- Opening Delimiter -

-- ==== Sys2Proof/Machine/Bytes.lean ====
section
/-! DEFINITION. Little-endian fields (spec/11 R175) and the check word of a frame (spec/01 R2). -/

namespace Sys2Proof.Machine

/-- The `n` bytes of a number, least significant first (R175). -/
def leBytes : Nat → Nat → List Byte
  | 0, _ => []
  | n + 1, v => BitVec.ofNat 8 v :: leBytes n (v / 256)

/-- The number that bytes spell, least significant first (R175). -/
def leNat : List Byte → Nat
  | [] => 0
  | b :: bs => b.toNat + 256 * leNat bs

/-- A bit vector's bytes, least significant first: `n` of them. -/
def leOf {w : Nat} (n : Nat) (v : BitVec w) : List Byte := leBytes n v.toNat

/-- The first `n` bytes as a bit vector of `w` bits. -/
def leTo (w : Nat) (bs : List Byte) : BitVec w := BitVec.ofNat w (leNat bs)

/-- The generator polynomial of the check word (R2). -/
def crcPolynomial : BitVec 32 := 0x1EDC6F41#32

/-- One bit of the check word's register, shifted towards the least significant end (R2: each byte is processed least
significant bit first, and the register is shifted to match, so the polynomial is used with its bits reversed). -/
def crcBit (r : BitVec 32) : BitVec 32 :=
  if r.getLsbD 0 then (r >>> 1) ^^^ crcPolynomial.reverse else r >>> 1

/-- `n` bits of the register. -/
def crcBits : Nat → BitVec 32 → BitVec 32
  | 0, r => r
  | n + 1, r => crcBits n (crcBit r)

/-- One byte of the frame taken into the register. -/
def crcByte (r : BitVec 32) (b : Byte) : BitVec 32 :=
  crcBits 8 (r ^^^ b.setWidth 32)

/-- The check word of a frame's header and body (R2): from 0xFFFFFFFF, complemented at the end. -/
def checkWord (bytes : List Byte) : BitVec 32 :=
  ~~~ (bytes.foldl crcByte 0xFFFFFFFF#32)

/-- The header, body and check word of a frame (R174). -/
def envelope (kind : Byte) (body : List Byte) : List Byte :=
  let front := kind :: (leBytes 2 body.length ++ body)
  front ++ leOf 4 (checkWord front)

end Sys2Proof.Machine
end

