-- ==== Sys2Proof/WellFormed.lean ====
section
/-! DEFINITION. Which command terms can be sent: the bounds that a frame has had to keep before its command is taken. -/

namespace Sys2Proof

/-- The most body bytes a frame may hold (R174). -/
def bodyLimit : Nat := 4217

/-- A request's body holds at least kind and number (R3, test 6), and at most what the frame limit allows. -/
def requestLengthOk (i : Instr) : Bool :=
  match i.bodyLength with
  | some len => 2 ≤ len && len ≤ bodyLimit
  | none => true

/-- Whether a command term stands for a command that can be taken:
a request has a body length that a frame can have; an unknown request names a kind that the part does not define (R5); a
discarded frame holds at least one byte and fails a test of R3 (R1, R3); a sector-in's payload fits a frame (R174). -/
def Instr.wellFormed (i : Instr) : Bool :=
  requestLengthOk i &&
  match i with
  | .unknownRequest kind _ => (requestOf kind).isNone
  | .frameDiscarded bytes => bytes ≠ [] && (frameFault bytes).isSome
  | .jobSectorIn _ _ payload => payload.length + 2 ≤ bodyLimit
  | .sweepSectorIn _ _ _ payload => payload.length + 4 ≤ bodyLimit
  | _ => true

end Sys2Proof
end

- Closing Delimiter -
- Opening Delimiter -

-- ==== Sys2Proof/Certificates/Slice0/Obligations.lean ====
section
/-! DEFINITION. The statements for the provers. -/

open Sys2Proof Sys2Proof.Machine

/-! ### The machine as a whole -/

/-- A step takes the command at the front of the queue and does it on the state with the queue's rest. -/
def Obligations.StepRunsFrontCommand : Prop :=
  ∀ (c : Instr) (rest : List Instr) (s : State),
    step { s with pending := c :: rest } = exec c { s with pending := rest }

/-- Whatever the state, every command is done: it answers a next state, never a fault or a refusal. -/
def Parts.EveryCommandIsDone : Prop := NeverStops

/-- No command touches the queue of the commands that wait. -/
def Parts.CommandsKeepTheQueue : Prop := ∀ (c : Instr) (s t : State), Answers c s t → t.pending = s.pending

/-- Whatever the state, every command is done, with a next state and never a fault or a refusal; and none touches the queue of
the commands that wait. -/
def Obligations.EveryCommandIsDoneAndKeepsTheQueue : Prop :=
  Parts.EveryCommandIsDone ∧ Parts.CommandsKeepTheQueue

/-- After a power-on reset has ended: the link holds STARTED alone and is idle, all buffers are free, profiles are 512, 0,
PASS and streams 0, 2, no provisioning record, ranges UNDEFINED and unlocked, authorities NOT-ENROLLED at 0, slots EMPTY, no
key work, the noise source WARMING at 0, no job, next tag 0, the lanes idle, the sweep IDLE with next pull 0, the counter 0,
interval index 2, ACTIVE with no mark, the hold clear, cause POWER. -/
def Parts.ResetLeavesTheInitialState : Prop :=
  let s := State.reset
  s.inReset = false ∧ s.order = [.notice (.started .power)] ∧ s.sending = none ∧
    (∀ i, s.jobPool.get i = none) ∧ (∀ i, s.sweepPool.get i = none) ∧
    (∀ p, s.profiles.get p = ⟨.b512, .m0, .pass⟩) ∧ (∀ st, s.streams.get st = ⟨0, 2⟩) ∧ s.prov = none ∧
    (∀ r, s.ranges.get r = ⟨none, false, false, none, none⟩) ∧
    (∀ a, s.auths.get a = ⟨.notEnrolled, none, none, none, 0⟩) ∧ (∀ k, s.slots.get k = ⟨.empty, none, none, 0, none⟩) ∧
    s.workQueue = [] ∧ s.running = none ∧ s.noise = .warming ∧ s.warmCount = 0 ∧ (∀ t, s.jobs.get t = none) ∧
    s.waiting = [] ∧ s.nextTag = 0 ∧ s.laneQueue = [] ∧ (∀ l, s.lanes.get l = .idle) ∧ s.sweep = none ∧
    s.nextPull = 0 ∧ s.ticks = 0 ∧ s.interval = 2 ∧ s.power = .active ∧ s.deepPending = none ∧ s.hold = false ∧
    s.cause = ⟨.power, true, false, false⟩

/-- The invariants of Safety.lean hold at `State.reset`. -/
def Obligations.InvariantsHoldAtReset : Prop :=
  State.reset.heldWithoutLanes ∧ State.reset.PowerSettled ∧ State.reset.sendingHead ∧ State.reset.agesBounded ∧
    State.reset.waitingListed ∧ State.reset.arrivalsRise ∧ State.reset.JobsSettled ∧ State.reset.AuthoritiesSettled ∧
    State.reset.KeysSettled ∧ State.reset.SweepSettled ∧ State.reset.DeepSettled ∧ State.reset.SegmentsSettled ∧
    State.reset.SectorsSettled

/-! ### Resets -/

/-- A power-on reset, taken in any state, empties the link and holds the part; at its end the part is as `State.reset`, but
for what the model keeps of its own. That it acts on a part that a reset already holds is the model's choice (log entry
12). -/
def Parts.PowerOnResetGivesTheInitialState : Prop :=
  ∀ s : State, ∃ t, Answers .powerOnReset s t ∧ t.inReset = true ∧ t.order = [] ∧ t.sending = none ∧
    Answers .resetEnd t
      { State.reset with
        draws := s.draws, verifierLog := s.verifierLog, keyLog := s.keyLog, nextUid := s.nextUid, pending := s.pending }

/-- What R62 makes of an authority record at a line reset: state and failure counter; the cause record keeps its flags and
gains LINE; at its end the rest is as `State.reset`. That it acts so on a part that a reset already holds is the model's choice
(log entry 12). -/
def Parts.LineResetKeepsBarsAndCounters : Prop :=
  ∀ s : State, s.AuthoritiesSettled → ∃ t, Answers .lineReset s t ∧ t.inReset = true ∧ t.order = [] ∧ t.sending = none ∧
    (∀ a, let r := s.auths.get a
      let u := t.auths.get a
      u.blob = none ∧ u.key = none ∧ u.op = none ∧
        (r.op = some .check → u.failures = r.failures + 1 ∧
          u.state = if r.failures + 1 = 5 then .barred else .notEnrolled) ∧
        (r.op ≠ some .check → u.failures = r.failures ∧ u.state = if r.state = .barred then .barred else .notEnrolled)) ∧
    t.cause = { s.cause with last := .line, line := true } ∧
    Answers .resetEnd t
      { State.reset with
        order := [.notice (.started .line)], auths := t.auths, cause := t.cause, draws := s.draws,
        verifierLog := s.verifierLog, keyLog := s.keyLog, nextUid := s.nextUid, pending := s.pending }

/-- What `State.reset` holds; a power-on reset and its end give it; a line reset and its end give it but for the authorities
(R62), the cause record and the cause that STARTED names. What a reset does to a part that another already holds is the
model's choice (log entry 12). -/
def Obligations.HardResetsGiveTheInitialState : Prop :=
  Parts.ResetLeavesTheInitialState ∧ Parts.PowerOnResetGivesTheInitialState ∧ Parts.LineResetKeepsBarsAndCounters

- Closing Delimiter -

GOAL OF THE EXERCISE: Please tally the lines of the listing that include the string "header". Give the total alone.

SOLUTION TO THE PROBLEM: 2